Michelangelo was struggling to complete the tomb of Pope Julius II,

and many younger artists, such as Timoteo Viti and Sodoma, were also active.

Drafts of embittered letters betray the disappointment of the aging master,

who kept a low profile while he worked in his studio on mathematical studies and technical experiments or surveyed ancient monuments as he strolled through the city.

Leonardo seems to have spent time with Bramante,

but the latter died in 1514, and there is no record of Leonardo’s relations with any other artists in Rome.

A magnificently executed map of the Pontine Marshes suggests that Leonardo was at least a consultant for a reclamation project that Giuliano de’ Medici ordered in 1514.

leonardo da vinci is known for
leonardo da vinci is known for


Perhaps stifled by this scene(leonardo da vinci is known for)

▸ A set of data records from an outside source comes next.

-- ==== Sys2Proof/Laws/State.lean ====
section
/-! SUPPORT. One lemma per field per update of the state, and the accessors of the entries of its tables. -/

namespace Sys2Proof.Machine

@[simp] theorem State.onStu_straps (s : State) (f : Stu → Stu) : (s.onStu f).straps = s.straps := rfl
@[simp] theorem State.onStu_stu (s : State) (f : Stu → Stu) : (s.onStu f).stu = f s.stu := rfl
@[simp] theorem State.onStu_cores (s : State) (f : Stu → Stu) : (s.onStu f).cores = s.cores := rfl
@[simp] theorem State.onStu_bolt (s : State) (f : Stu → Stu) : (s.onStu f).bolt = s.bolt := rfl
@[simp] theorem State.onStu_hbm (s : State) (f : Stu → Stu) : (s.onStu f).hbm = s.hbm := rfl
@[simp] theorem State.onStu_prs (s : State) (f : Stu → Stu) : (s.onStu f).prs = s.prs := rfl
@[simp] theorem State.onStu_lin (s : State) (f : Stu → Stu) : (s.onStu f).lin = s.lin := rfl
@[simp] theorem State.onStu_sea (s : State) (f : Stu → Stu) : (s.onStu f).sea = s.sea := rfl
@[simp] theorem State.onStu_col (s : State) (f : Stu → Stu) : (s.onStu f).col = s.col := rfl
@[simp] theorem State.onStu_srv (s : State) (f : Stu → Stu) : (s.onStu f).srv = s.srv := rfl
@[simp] theorem State.onStu_work (s : State) (f : Stu → Stu) : (s.onStu f).work = s.work := rfl
@[simp] theorem State.onStu_hif (s : State) (f : Stu → Stu) : (s.onStu f).hif = s.hif := rfl
@[simp] theorem State.onStu_flt (s : State) (f : Stu → Stu) : (s.onStu f).flt = s.flt := rfl
@[simp] theorem State.onStu_thm (s : State) (f : Stu → Stu) : (s.onStu f).thm = s.thm := rfl
@[simp] theorem State.onStu_tst (s : State) (f : Stu → Stu) : (s.onStu f).tst = s.tst := rfl
@[simp] theorem State.onStu_tap (s : State) (f : Stu → Stu) : (s.onStu f).tap = s.tap := rfl
@[simp] theorem State.onStu_power (s : State) (f : Stu → Stu) : (s.onStu f).power = s.power := rfl
@[simp] theorem State.onStu_hostMem (s : State) (f : Stu → Stu) : (s.onStu f).hostMem = s.hostMem := rfl
@[simp] theorem State.onStu_portS (s : State) (f : Stu → Stu) : (s.onStu f).portS = s.portS := rfl
@[simp] theorem State.onStu_out (s : State) (f : Stu → Stu) : (s.onStu f).out = s.out := rfl
@[simp] theorem State.onStu_ns (s : State) (f : Stu → Stu) : (s.onStu f).ns = s.ns := rfl
@[simp] theorem State.onStu_free (s : State) (f : Stu → Stu) : (s.onStu f).free = s.free := rfl
@[simp] theorem State.onStu_pending (s : State) (f : Stu → Stu) : (s.onStu f).pending = s.pending := rfl

@[simp] theorem State.onCores_straps (s : State) (f : Cores → Cores) : (s.onCores f).straps = s.straps := rfl
@[simp] theorem State.onCores_stu (s : State) (f : Cores → Cores) : (s.onCores f).stu = s.stu := rfl
@[simp] theorem State.onCores_cores (s : State) (f : Cores → Cores) : (s.onCores f).cores = f s.cores := rfl
@[simp] theorem State.onCores_bolt (s : State) (f : Cores → Cores) : (s.onCores f).bolt = s.bolt := rfl
@[simp] theorem State.onCores_hbm (s : State) (f : Cores → Cores) : (s.onCores f).hbm = s.hbm := rfl
@[simp] theorem State.onCores_prs (s : State) (f : Cores → Cores) : (s.onCores f).prs = s.prs := rfl
@[simp] theorem State.onCores_lin (s : State) (f : Cores → Cores) : (s.onCores f).lin = s.lin := rfl
@[simp] theorem State.onCores_sea (s : State) (f : Cores → Cores) : (s.onCores f).sea = s.sea := rfl
@[simp] theorem State.onCores_col (s : State) (f : Cores → Cores) : (s.onCores f).col = s.col := rfl
@[simp] theorem State.onCores_srv (s : State) (f : Cores → Cores) : (s.onCores f).srv = s.srv := rfl
@[simp] theorem State.onCores_work (s : State) (f : Cores → Cores) : (s.onCores f).work = s.work := rfl
@[simp] theorem State.onCores_hif (s : State) (f : Cores → Cores) : (s.onCores f).hif = s.hif := rfl
@[simp] theorem State.onCores_flt (s : State) (f : Cores → Cores) : (s.onCores f).flt = s.flt := rfl
@[simp] theorem State.onCores_thm (s : State) (f : Cores → Cores) : (s.onCores f).thm = s.thm := rfl
@[simp] theorem State.onCores_tst (s : State) (f : Cores → Cores) : (s.onCores f).tst = s.tst := rfl
@[simp] theorem State.onCores_tap (s : State) (f : Cores → Cores) : (s.onCores f).tap = s.tap := rfl
@[simp] theorem State.onCores_power (s : State) (f : Cores → Cores) : (s.onCores f).power = s.power := rfl
@[simp] theorem State.onCores_hostMem (s : State) (f : Cores → Cores) : (s.onCores f).hostMem = s.hostMem := rfl
@[simp] theorem State.onCores_portS (s : State) (f : Cores → Cores) : (s.onCores f).portS = s.portS := rfl
@[simp] theorem State.onCores_out (s : State) (f : Cores → Cores) : (s.onCores f).out = s.out := rfl
@[simp] theorem State.onCores_ns (s : State) (f : Cores → Cores) : (s.onCores f).ns = s.ns := rfl
@[simp] theorem State.onCores_free (s : State) (f : Cores → Cores) : (s.onCores f).free = s.free := rfl
@[simp] theorem State.onCores_pending (s : State) (f : Cores → Cores) : (s.onCores f).pending = s.pending := rfl
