theorem execSeqRelease_keeps {s t : State} (h : Keeps s t) (n) : OutKeeps s (execSeqRelease n t) := by
  unfold execSeqRelease
  repeat' first
    | with_reducible assumption | extract_lets | with_reducible apply outKeeps_next | with_reducible apply onDescriptor_keeps
    | with_reducible apply onSrvCtx_keeps | split | intro _

theorem endTransfer_keeps {s t : State} (h : Keeps s t) (id) : Keeps s (endTransfer id t) := by
  unfold endTransfer
  repeat' first
    | with_reducible assumption | with_reducible apply onWork_keeps

theorem startTransfer_keeps {s t : State} (h : Keeps s t) (n d notify kind) : Keeps s (startTransfer n d notify kind t) := by
  unfold startTransfer
  repeat' first
    | with_reducible assumption | with_reducible apply onWork_keeps

theorem copyOut_keeps {s t : State} (h : Keeps s t) (n d) : Keeps s (copyOut n d t) := by
  unfold copyOut
  repeat' first
    | with_reducible assumption | with_reducible apply startTransfer_keeps

theorem execCopyOut_keeps {s t : State} (h : Keeps s t) (n) : OutKeeps s (execCopyOut n t) := by
  unfold execCopyOut
  repeat' first
    | with_reducible assumption | extract_lets | with_reducible apply outKeeps_next | with_reducible apply onDescriptor_keeps
    | with_reducible apply copyOut_keeps | intro _

theorem setKind_keeps {s t : State} (h : Keeps s t) (id k) : Keeps s (setKind id k t) := by
  unfold setKind
  repeat' first
    | with_reducible assumption | with_reducible apply onWork_keeps

theorem copyIn_keeps {s t : State} (h : Keeps s t) (a0) (a1) : Keeps s (copyIn a0 a1 t) := by
  unfold copyIn
  repeat' first
    | with_reducible assumption | extract_lets | with_reducible apply openLoad_keeps | with_reducible apply refuse_keeps
    | with_reducible apply startTransfer_keeps | split | (dsimp +zetaDelta only) | intro _

theorem copyInData_keeps {s t : State} (h : Keeps s t) (a0) (a1) (a2) (a3) (a4) : Keeps s (copyInData a0 a1 a2 a3 a4 t) := by
  unfold copyInData
  repeat' first
    | with_reducible assumption | extract_lets | with_reducible apply loadBytes_keeps
    | with_reducible apply unverifyBytes_keeps | with_reducible apply writeRegion_keeps | split | (dsimp +zetaDelta only)
    | intro _

theorem copyOutFinds_keeps {s t : State} (h : Keeps s t) (a0) (a1) (a2) (a3) (a4) : Keeps s (copyOutFinds a0 a1 a2 a3 a4 t) := by
  unfold copyOutFinds
  repeat' first
    | with_reducible assumption | extract_lets | with_reducible apply boltReadFinds_keeps
    | with_reducible apply readFinds_keeps | split | (dsimp +zetaDelta only) | intro _
    | (intro _ hh; first | exact hh | exact Mem.write_wf _ _ _ hh | exact Mem.clearRange_wf _ _ _ hh)

theorem execCopyIn_keeps {s t : State} (h : Keeps s t) (n) : OutKeeps s (execCopyIn n t) := by
  unfold execCopyIn
  repeat' first
    | with_reducible assumption | extract_lets | with_reducible apply outKeeps_next | with_reducible apply onDescriptor_keeps
    | with_reducible apply copyIn_keeps | intro _

theorem viewFinds_keeps {s t : State} (h : Keeps s t) (a0) (a1) (a2) (a3) (a4) : Keeps s (viewFinds a0 a1 a2 a3 a4 t) := by
  unfold viewFinds
  repeat' first
    | with_reducible assumption | extract_lets | with_reducible apply readFinds_keeps | split | (dsimp +zetaDelta only)
    | intro _ | (intro _ hh; first | exact hh | exact Mem.write_wf _ _ _ hh | exact Mem.clearRange_wf _ _ _ hh)

theorem blockFinds_keeps {s t : State} (h : Keeps s t) (a0) (a1) (a2) : Keeps s (blockFinds a0 a1 a2 t) := by
  unfold blockFinds
  repeat' first
    | with_reducible assumption | extract_lets | with_reducible apply viewFinds_keeps | split | (dsimp +zetaDelta only)
    | intro _ | (intro _ hh; first | exact hh | exact Mem.write_wf _ _ _ hh | exact Mem.clearRange_wf _ _ _ hh)

theorem shardFinds_keeps {s t : State} (h : Keeps s t) (a0) (a1) : Keeps s (shardFinds a0 a1 t) := by
  unfold shardFinds
  repeat' first
    | with_reducible assumption | extract_lets | with_reducible apply each_keeps | with_reducible apply blockFinds_keeps
    | with_reducible apply boltReadFinds_keeps | with_reducible apply viewFinds_keeps | split | (dsimp +zetaDelta only)
    | intro _ | (intro _ hh; first | exact hh | exact Mem.write_wf _ _ _ hh | exact Mem.clearRange_wf _ _ _ hh)

theorem refillFinds_keeps {s t : State} (h : Keeps s t) (a0) (a1) : Keeps s (refillFinds a0 a1 t) := by
  unfold refillFinds
  repeat' first
    | with_reducible assumption | extract_lets | with_reducible apply each_keeps | with_reducible apply blockFinds_keeps
    | split | (dsimp +zetaDelta only) | intro _
    | (intro _ hh; first | exact hh | exact Mem.write_wf _ _ _ hh | exact Mem.clearRange_wf _ _ _ hh)

theorem swatchFinds_keeps {s t : State} (h : Keeps s t) (a0) (a1) : Keeps s (swatchFinds a0 a1 t) := by
  unfold swatchFinds
  repeat' first
    | with_reducible assumption | extract_lets | with_reducible apply readFinds_keeps | split | (dsimp +zetaDelta only)
    | intro _ | (intro _ hh; first | exact hh | exact Mem.write_wf _ _ _ hh | exact Mem.clearRange_wf _ _ _ hh)

end Sys2Proof.Machine
end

Perhaps stifled by this scene,

at age 65 Leonardo accepted the invitation of the young King Francis I to enter his service in France.

At the end of 1516 he left Italy forever,

together with Melzi, his most devoted pupil.

Leonardo spent the last three years of his life in the small residence of Cloux (later called Clos-Lucé),

near the king’s summer palace at Amboise on the Loire.

He proudly bore the title Premier peintre, architecte et méchanicien du Roi (“First painter, architect, and engineer to the King”).

Leonardo still made sketches for court festivals, but the king treated him in every respect as an honoured guest and allowed him freedom of action.

Decades later,

Francis I talked with the sculptor Benvenuto Cellini about Leonardo in terms of the utmost admiration and esteem.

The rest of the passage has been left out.